Information shown ::
——————————

theorem test_decode_alu : reads 0x0040_0603_7F80_0003_0000_0001 (.sub { z with dst := .g 3, sa := .g 3, sb := .imm, mod := 3, imm := 1 }) &&
    reads 0x0382_0405_0000_0083_0000_0000 (.cmp { z with dst := .k 2, sa := .g 5, tw0 := 2, mod := 3 }) &&
    reads 0x0340_0604_0280_0002_1000_0000 (.max { z with dst := .g 3, sa := .g 4, sb := .g 5, mod := 2, imm := 0x10000000 }) &&
    reads 0x0580_0A06_0000_0003_0000_00C8 (.bfi { z with dst := .g 5, sa := .g 6, mod := 3, imm := 0xC8 }) &&
    reads 0x045B_81C2_0000_0003_0000_0000 (.mov { z with pk := 3, dst := .b 0, sa := .b 2, mod := 3 }) = true := by decide +kernel
theorem test_decode_mask_cap : reads 0x1042_0205_0000_0000_0000_0000 (.kmov { z with dst := .k 1, sa := .g 5 }) &&
    reads 0x1083_89C2_0281_8000_0000_0001 (.cnarrow { z with dst := .b 4, sa := .b 2, sb := .g 5, sc := .g 6, imm := 1 }) &&
    reads 0x1143_85C1_0480_0400_0000_0010 (.ldc { z with dst := .b 2, sa := .b 1, sb := .g 9, talloc := 1, imm := 16 }) = true := by decide +kernel
theorem test_decode_control : reads 0x2040_0009_0000_0000_0000_0000 (.brx { z with sa := .g 9 }) &&
    reads 0x2080_3C00_0000_0000_0000_0120 (.call { z with dst := .g 30, imm := 0x120 }) &&
    reads 0x2100_0005_E181_8001_0000_0004 (.jtabDevice { z with sa := .g 5, sb := .b 3, sc := .g 6, mod := 1, imm := 4 }) &&
    reads 0x2140_0181_0000_0000_0001_1052 (.bse { z with sa := .s 1, imm := 0x11052 }) &&
    reads 0x2180_0000_0000_0000_0000_0000 (.endCtx z) = true := by decide +kernel
theorem test_decode_vector : reads 0x3000_8C43_2200_00D1_0000_0000 (.vadd { z with dst := .v 6, sa := .v 3, sb := .v 4, tw0 := 3, tw1 := 4, mod := 1 }) &&
    reads 0x30C0_8241_0090_8040_0000_0000 (.vfma { z with dst := .v 1, sa := .v 1, sb := .g 1, sc := .v 2, tw0 := 1 }) = true := by decide +kernel
theorem test_decode_access : reads 0x4100_8205_0000_0403_0000_0000 (.vld { z with dst := .v 1, sa := .g 5, talloc := 1, mod := 3 }) &&
    reads 0x4140_0006_6080_0003_0000_0000 (.vst { z with sa := .g 6, sb := .pd 1, mod := 3 }) &&
    reads 0x4080_0BC2_0000_0843_0100_9000 (.ldg { z with dst := .g 5, sa := .b 2, tw0 := 1, talloc := 2, mod := 3, imm := 0x01009000 }) = true := by
  decide +kernel
theorem test_decode_atomic : reads 0x5000_03C2_0201_4402_0000_0000 (.atom { z with dst := .g 1, sa := .b 2, sb := .g 4, sc := .g 5, talloc := 1, mod := 2 }) &&
    reads 0x5040_01C2_0703_C042_0000_0000 (.ared { z with sa := .b 2, sb := .g 14, sc := .g 15, tw0 := 1, mod := 2 }) = true := by decide +kernel
theorem test_decode_bank : reads 0x6000_0007_2100_0040_0000_0000 (.badd { z with sa := .g 7, sb := .v 2, tw0 := 1 }) &&
    reads 0x6180_0003_8100_0003_0000_0000 (.bcnt { z with sa := .g 3, sb := .k 2, mod := 3 }) &&
    reads 0x6240_0002_0180_0000_2000_0004 (.bred { z with sa := .g 2, sb := .g 3, imm := 0x20000004 }) = true := by decide +kernel
theorem test_decode_stream : reads 0x7180_0A00_0000_0000_0000_0002 (.cbwait { z with dst := .g 5, imm := 2 }) &&
    reads 0x7140_0000_0000_0000_0000_0001 (.cbpub { z with imm := 1 }) = true := by decide +kernel
theorem test_decode_engine : reads 0x8042_8202_E181_0000_0028_0080 (.cpyx { z with dst := .h 1, sa := .g 2, sb := .b 3, sc := .g 4, imm := 0x280080 }) &&
    reads 0x8180_01C1_0300_8001_000C_0004 (.msgHandler { z with sa := .b 1, sb := .g 6, sc := .g 2, mod := 1, imm := 0xC0004 }) &&
    reads 0x8240_0141_0000_0000_0000_0000 (.fcancel { z with sa := .h 1 }) = true := by decide +kernel
theorem test_decode_matrix : reads 0x9000_0000_0000_0000_0000_4011 (.fmtp { z with imm := 0x4011 }) &&
    reads 0x9182_8202_2191_0000_0200_1010 (.mmvb { z with dst := .h 1, sa := .g 2, sb := .v 3, sc := .v 4, imm := 0x02001010 }) = true := by decide +kernel
theorem test_decode_join : reads 0xA003_03C2_0201_4002_0000_0000 (.jbind { z with dst := .s 1, sa := .b 2, sb := .g 4, sc := .g 5, mod := 2 }) &&
    reads 0xA183_89C1_E170_C000_0100_4033 (.dreg { z with dst := .b 4, sa := .b 1, sb := .b 2, sc := .b 3, imm := 0x01004033 }) = true := by decide +kernel
theorem test_decode_barrier : reads 0xB200_0007_2180_0000_0000_0005 (.xsend { z with sa := .g 7, sb := .v 3, imm := 5 }) &&
    reads 0xB140_0000_0000_0000_2000_0000 (.fenceWin { z with imm := 0x20000000 }) &&
    reads 0xB180_0003_0000_0000_0200_0000 (.evsig { z with sa := .g 3, imm := 0x02000000 }) = true := by decide +kernel
theorem test_decode_task_system : reads 0xC0C0_0007_0000_0000_0000_0000 (.join { z with sa := .g 7 }) &&
    reads 0xD000_1200_0000_0400_0000_0013 (.gets { z with dst := .g 9, talloc := 1, imm := 0x13 }) &&
    reads 0xD0C2_85C6_0201_4000_0001_1020 (.lease { z with dst := .h 2, sa := .b 6, sb := .g 4, sc := .g 5, imm := 0x11020 }) &&
    reads 0xD2C0_0000_0000_0000_0000_0077 (.brk { z with imm := 0x77 }) = true := by decide +kernel
/-- An opcode that no row assigns (R186) and a specifier with a set unused bit (R173). -/
theorem test_decode_refused : reads 0x0600_0000_0000_0000_0000_0000 (.unassignedOpcode 0x018) &&
    reads 0x0000_4000_0000_0002_0000_0000 (.add { z with dst := .g 32, mod := 2 }) &&
    (match decode 0x0000_C000_0000_0000_0000_0000 with | .error (.reserved 0) => true | _ => false) = true := by decide +kernel

/-! ## States that meet the statements' hypotheses -/

/-- The issuing context: computer of frame 0 of core 0. -/
def c0 : CtxId := ⟨0, 0, .computer⟩

/-- Its registers as a test wants them. -/
def ctx (status : Word) (g : Nat → Word := fun _ => 0) (b : Cap := 0) : Ctx :=
  { Ctx.blank with status := status, g := Vector.ofFn fun i => g i.val, b := Vector.ofFn fun i => if i.val = 0 then 0 else b }

/-- Objects 5 and 6 of space 0, 64 KiB and 1 MiB, interleaved, and 7, 64 KiB, bank-linear on slice 0, their extent entries zero; task type 0; barrier object 0x1005 of two; capabilities for all of each. -/
def cells : List Host.Cell := [(0x10A2, 1), (0x10B1, 0x50), (0x10C2, 0x10), (0x10D1, 0x60), (0x10E2, 1), (0x10E5, 1), (0x10F1, 0x70), (0x2006, 6), (0x2007, 6), (0x2008, 6), (0x200D, 1), (0x200E, 1), (0x3028, 2)]
def cap5 : Cap := capMake 0xFF 5 0 0x10000
def cap6 : Cap := capMake 0xFF 6 0 0x100000
def cap7 : Cap := capMake 0xFF 7 0 0x10000
def space0 : Space :=
  { gen := 0, nobj := 16, objTab := 0x1000, taskTab := 0x2000, barTab := #v[0x3000, 0x3400, 0x3800, 0x3C00], hdlTab := 0x4000, outPage := 0,
    seq := 0, unacked := 0, heldOut := [], lost := false }

/-- Job 0, running, with all of the three objects leased. -/
def job0 : Job :=
  { card := 0, space := 0, stage := .running, lease := [⟨0, 0, 5, 0, 0x10000, true, true⟩, ⟨1, 0, 6, 0, 0x100000, true, true⟩, ⟨2, 0, 7, 0, 0x10000, true, true⟩], dealt := 0, sent := 0, received := 0, done := 0,
    failed := 0, sweep := none, killed := false, mirror := none, owed := [], touched := [], extNo := 0 }

/-- The machine with one context live. -/
def at' (x : Ctx) : State :=
  { State.reset.placeWord 0 with ctxs := [(.ctx c0, x)], spaces := [(0, space0)], mem := cells, jobs := [(0, job0)] }

/-- The conditions of `Issues` beside the first, decided. -/
def issuesB (s : State) (i : Instr) (p : Pre) (x : Ctx) : Bool :=
  match i.shape with
  | none => false
  | some (sh, f) =>
    ! waitsForTag (s.view x) i && i.WellFormed && (! p.gated || (s.view x).executes f) &&
    inProfile s.cur x.sv sh.opc && (featuresOf sh.opc f.imm).all s.feature && (privilegeFault x.sv sh.opc f.imm).isNone &&
    ! p.dyn02 s (s.view x) && (usedFields i ++ p.regs).all (classOpen s.cur) && (badPd (s.view x) s.pairView.isSome i).isNone &&
    (p.dyn07 s (s.view x)).isNone && (usedFields i ++ p.regs).all (inDemand s.cur x) && p.accs.all (fun n => decide (n < x.adem)) && ! p.own05 &&
    (! x.pp || (match p.pfx with | some ok => ok (s.view x) | none => false))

——————————

Exercise objective ::
In the listing above, find the line with "theorem test_decode_stream : reads" and the line with "reads 0xA183_89C1_E170_C000_0100_4033 (.dreg", then print exactly those two lines and every line between them, and nothing more.

Task result ::
theorem test_decode_stream : reads 0x7180_0A00_0000_0000_0000_0002 (.cbwait { z with dst := .g 5, imm := 2 }) &&
    reads 0x7140_0000_0000_0000_0000_0001 (.cbpub { z with imm := 1 }) = true := by decide +kernel
theorem test_decode_engine : reads 0x8042_8202_E181_0000_0028_0080 (.cpyx { z with dst := .h 1, sa := .g 2, sb := .b 3, sc := .g 4, imm := 0x280080 }) &&
    reads 0x8180_01C1_0300_8001_000C_0004 (.msgHandler { z with sa := .b 1, sb := .g 6, sc := .g 2, mod := 1, imm := 0xC0004 }) &&
    reads 0x8240_0141_0000_0000_0000_0000 (.fcancel { z with sa := .h 1 }) = true := by decide +kernel
theorem test_decode_matrix : reads 0x9000_0000_0000_0000_0000_4011 (.fmtp { z with imm := 0x4011 }) &&
    reads 0x9182_8202_2191_0000_0200_1010 (.mmvb { z with dst := .h 1, sa := .g 2, sb := .v 3, sc := .v 4, imm := 0x02001010 }) = true := by decide +kernel
theorem test_decode_join : reads 0xA003_03C2_0201_4002_0000_0000 (.jbind { z with dst := .s 1, sa := .b 2, sb := .g 4, sc := .g 5, mod := 2 }) &&
    reads 0xA183_89C1_E170_C000_0100_4033 (.dreg { z with dst := .b 4, sa := .b 1, sb := .b 2, sc := .b 3, imm := 0x01004033 }) = true := by decide +kernel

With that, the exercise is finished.